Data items
□ □ □ □
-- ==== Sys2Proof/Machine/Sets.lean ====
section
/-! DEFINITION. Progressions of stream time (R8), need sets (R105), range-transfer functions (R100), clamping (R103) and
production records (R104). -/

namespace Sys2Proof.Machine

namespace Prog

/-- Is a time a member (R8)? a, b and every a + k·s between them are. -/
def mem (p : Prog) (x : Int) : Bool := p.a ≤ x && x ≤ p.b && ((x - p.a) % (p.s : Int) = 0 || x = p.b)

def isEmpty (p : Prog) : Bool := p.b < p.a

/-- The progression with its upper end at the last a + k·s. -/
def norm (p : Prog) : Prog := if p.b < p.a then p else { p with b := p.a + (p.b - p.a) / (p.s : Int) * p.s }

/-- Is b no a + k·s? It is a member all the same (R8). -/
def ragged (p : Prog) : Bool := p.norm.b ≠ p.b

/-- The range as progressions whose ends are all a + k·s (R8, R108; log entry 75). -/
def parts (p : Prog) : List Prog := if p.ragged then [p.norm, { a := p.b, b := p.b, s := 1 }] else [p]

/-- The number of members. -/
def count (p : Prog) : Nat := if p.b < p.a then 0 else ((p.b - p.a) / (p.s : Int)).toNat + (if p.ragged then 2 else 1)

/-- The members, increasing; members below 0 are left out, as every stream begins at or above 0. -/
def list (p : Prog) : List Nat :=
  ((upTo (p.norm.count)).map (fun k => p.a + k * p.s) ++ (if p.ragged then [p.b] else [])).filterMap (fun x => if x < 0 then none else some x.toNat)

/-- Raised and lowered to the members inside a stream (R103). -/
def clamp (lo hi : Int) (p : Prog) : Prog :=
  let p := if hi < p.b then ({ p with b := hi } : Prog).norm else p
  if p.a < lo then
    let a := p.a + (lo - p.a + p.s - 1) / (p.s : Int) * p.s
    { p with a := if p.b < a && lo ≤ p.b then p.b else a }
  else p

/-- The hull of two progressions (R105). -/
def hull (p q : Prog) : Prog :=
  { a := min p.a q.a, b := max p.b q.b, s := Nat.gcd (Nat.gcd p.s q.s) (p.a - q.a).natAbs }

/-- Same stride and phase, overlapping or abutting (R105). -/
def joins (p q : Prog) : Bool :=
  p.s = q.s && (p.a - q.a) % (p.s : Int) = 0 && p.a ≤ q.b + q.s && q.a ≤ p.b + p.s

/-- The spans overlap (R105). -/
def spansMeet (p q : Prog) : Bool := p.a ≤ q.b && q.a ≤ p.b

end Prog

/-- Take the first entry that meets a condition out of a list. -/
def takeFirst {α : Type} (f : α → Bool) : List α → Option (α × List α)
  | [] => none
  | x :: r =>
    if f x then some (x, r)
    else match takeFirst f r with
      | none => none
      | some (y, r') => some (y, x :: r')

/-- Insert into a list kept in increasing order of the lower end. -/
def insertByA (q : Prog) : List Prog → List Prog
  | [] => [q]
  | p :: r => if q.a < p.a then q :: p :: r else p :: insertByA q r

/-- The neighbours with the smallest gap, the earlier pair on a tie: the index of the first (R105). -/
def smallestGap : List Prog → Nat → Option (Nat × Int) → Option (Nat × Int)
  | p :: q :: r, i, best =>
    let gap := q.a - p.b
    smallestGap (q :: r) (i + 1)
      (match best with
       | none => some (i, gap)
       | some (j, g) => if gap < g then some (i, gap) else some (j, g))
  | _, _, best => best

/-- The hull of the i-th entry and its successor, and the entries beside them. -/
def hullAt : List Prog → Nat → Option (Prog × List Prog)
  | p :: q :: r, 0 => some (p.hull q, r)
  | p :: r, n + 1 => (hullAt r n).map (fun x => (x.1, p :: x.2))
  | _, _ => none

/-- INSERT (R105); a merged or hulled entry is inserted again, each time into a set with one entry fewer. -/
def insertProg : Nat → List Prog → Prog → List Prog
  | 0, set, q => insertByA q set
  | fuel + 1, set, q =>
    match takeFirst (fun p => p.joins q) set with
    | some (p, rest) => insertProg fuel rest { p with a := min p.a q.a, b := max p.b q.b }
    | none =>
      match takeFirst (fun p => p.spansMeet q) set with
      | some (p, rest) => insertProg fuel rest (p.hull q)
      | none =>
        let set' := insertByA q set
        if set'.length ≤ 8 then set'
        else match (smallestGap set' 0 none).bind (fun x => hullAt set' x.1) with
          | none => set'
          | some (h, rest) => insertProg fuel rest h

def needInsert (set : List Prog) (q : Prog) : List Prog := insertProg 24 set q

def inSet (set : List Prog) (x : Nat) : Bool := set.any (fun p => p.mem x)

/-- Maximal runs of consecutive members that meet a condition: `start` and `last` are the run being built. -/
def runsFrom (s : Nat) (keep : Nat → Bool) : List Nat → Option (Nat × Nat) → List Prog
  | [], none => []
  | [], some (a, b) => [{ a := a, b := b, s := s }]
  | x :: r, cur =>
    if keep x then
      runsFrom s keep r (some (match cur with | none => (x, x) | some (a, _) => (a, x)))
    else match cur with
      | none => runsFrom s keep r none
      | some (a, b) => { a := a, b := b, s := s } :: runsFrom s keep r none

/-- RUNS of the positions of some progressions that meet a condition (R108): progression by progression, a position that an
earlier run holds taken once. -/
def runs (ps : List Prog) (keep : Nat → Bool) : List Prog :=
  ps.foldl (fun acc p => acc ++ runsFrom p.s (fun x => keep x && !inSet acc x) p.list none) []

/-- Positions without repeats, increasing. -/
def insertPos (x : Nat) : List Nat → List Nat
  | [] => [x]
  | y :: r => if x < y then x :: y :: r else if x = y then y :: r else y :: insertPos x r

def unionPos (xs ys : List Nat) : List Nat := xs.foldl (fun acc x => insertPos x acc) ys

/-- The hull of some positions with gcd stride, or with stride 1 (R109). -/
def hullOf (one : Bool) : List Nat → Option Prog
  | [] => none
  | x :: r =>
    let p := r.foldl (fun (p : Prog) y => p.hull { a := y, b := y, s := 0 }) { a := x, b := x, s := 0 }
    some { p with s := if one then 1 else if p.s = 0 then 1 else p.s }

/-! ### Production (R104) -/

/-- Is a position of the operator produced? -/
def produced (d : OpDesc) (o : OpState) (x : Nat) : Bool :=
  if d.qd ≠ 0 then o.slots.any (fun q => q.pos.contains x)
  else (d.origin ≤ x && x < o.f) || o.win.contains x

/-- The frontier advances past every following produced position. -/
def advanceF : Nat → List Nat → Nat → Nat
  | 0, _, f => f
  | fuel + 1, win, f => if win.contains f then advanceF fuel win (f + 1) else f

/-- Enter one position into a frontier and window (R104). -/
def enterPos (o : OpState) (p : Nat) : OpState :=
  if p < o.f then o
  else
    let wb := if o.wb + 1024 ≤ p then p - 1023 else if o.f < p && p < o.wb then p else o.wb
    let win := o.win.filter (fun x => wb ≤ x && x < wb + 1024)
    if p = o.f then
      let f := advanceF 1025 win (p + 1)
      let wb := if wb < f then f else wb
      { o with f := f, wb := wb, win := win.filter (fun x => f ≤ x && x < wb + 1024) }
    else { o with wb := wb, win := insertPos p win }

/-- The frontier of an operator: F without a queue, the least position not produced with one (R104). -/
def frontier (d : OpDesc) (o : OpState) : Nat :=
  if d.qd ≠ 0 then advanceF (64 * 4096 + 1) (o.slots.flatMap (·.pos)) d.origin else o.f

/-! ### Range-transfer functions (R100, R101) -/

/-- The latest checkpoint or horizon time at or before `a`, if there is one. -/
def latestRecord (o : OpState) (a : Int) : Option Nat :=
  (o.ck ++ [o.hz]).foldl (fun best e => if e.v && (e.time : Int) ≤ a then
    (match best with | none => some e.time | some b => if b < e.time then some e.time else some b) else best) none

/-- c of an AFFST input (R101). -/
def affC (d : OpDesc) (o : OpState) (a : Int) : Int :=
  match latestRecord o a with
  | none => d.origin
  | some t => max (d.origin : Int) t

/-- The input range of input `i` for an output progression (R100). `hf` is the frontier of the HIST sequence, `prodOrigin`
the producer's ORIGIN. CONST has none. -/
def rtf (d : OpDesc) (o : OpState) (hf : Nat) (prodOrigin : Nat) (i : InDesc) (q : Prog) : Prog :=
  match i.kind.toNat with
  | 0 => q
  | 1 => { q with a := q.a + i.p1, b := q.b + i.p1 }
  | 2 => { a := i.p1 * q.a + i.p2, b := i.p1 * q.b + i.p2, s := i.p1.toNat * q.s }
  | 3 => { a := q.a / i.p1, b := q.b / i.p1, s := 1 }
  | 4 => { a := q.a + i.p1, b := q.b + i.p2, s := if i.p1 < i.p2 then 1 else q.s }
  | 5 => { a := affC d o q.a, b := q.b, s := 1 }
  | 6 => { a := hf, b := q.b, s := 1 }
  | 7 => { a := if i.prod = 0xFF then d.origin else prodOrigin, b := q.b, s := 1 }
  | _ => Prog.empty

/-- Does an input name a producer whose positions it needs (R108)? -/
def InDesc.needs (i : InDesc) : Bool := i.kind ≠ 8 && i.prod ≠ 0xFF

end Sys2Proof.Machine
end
□ □ □ □
TASK DETAILS: Could you output, exactly and with nothing else, the lines from the start of the records through the line containing "def isEmpty (p : Prog) : Bool := p.b < p.a"?

RESPONSE AREA:
-- ==== Sys2Proof/Machine/Sets.lean ====
section
/-! DEFINITION. Progressions of stream time (R8), need sets (R105), range-transfer functions (R100), clamping (R103) and
production records (R104). -/

namespace Sys2Proof.Machine

namespace Prog

/-- Is a time a member (R8)? a, b and every a + k·s between them are. -/
def mem (p : Prog) (x : Int) : Bool := p.a ≤ x && x ≤ p.b && ((x - p.a) % (p.s : Int) = 0 || x = p.b)

def isEmpty (p : Prog) : Bool := p.b < p.a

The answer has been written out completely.